For this exercise, we will be using measurements from the Cabauw BSRN station (`station='CAB'`). The station is selected because of the high-quality, and that quality-control has already been performed on the data.

**Credentials for the BSRN FTP server are available on Learn.**.

In [None]:
# Write your code here
# data_measured, meta_measured =  

#### SOLUTION ####
data_measured, meta_measured = pvlib.iotools.get_bsrn(
    station='CAB',
    start='2020-01-01',
    end='2020-12-31',
    username='redacted',
    password='redacted',
)

data_measured.head()

## Step 2: Resample measurement data to hourly
Since the satellite data we will be working with is hourly, we need to resample the 1-minute measurement data to hourly.

To do this, you can use the built-in function `data_measured.resample('1h').mean()`. In order for the solar position to be calculated correction for hourly data, the timestamps have to correspond to the middle of the period. Therefore, add or subtract half an hour from the index depending on whether the data is left or right-labeled. For left-labeled data, the hour 00:00 to 01:00 would be labeled 00:00.

In [None]:
# Write your code here

#### SOLUTION ####
data_measured = data_measured.resample('1h').mean(label='left')

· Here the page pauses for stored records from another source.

-- ==== Sys2Proof/Machine/Step.lean ====
section
/-! DEFINITION. One step: one evaluation of the request on the request port (spec/00_scope.md rule R9).  A record
that is no configuration of CORE is refused before any request (spec/70_reset_and_hazards.md rule R153). -/

namespace Sys2Proof.Machine

/-- `exec(CFG, REQ) = RSP` (R9, R47). -/
def step (s : State) : Host.Outcome State Fault Refusal :=
  if s.cfg.wf then
    match s.fetch with
    | .operation i => exec i s
    | .reservedOp op => execReservedOp op s
  else .refused .illFormedConfiguration

/-- `s` with a request, numbered as spec/opcode_table.json numbers it, on the request port.  CORE fetches nothing
and the host chooses each request (R15): placing it on the port is all it takes. -/
def State.withFetchWord (s : State) (nbits w : Nat) : State := s.present (tableWord nbits w)

end Sys2Proof.Machine
end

data_measured.index = data_measured.index + pd.Timedelta(minutes=60)

data_measured.head()

## Step 3: Calculate solar position

Calculate the solar position for the timestamps of the hourly indexes from the previous step.

Look through the exercises on "Calculating solar position in Python" if you need a refresher on how to do this.

In [None]:
# Write your code here

#### SOLUTION ####
location = pvlib.location.Location(
    latitude=meta['latitude'],
    longitude=meta['longitude'],
)

solpos = location.get_solarposition(data_measured.index)

solpos.head()

## Step 4: Retrieve modeled data

For the comparison, we will only use one modeled dataset, namely CAMS Radiation (see the previous exercise on how to retrieve this).

Retrieve CAMS irradiance data for the same location and period:

In [None]:
# Write your code here
data_model, meta_model = pvlib.iotools.get_cams(
    latitude=location.latitude,
    longitude=location.longitude,
    start='2020-01-01',
    end='2020-12-31 23:59',
    email='arajen@dtu.dk',
    identifier='cams_radiation',
    time_step='1h',
    label='left',
)

data_model.index = data_model.index + pd.Timedelta(minutes=30)

data_model.head()

## Step 5: Visual comparison

As a first assessment, it is always useful to plot the data.

There are many useful plots to make, but as a first inspection, a scatter plot works nicely.

What other useful plots can you think of?

In [None]:
# Write your code here

#### SOLUTION ####
components = ['ghi', 'dhi', 'dni']

fig, axes = plt.subplots(ncols=3, figsize=(10, 4), sharey=True)
for ax, c in zip(axes, components):
    ax.set_title(c)
    ax.scatter(data_measured[c], data_model[c])

axes[0].set_ylabel('Modeled irradiance [W/m$^2$]')
axes[1].set_xlabel('Measured irradiance [W/m$^2$]')

## Step 6: Calculate deviation metrics

While the graphical comparison is a good starting point, it doesn't give any quantitative metrics.

To quantitatively compare two datasets, it is common practice to calculate the following deviation metrics:
- Root mean square deviation
- Mean absolute deviation
- Mean deviation (bias)

Calculate these deviation metrics for solar elevation angles greater than 10 degrees (to avoid using measurements that are affected by shading).

In [None]:
# Write your code here

is_daytime = solpos['apparent_zenith'] < 90

for c in components:
    rmsd = np.sqrt(np.mean((data_measured.loc[is_daytime, c] - data_model.loc[is_daytime, c])**2))
    mad = np.mean(np.abs(data_measured.loc[is_daytime, c] - data_model.loc[is_daytime, c]))
    bias = np.mean(data_measured.loc[is_daytime, c] - data_model.loc[is_daytime, c])
    print(f"Component: {c}")
    print(f"RMSD: {rmsd:.1f}")
    print(f"MAD: {mad:.1f}")
    print(f"Bias: {bias:.1f}")

## Step 7: Compare distribution function

The deviation metrics gave high-level insight into the deviation between the datasets, but did not indicate how and why the data deviated.

To investigate this, it is useful to compare the distribution of observed irradiances between the two datasets.

In this step, plot the distribution function of GHI for the two datasets.

*Hint: Plotting overlapping histograms is one way to do this. You can make the plots semi-transparent using the `alpha` keyword.*

In [19]:
# Write your code here
fig, axes = plt.subplots(ncols=len(components), sharey=True, figsize=(10, 4))
for ax, c in zip(axes, components):
    ax.plot.hist(df_measured.loc[is_datyime, c], c='C0')
    ax.plot.hist(df_model.loc[is_datyime, c], c='C1', alpha=0.5)

axes[1].legend()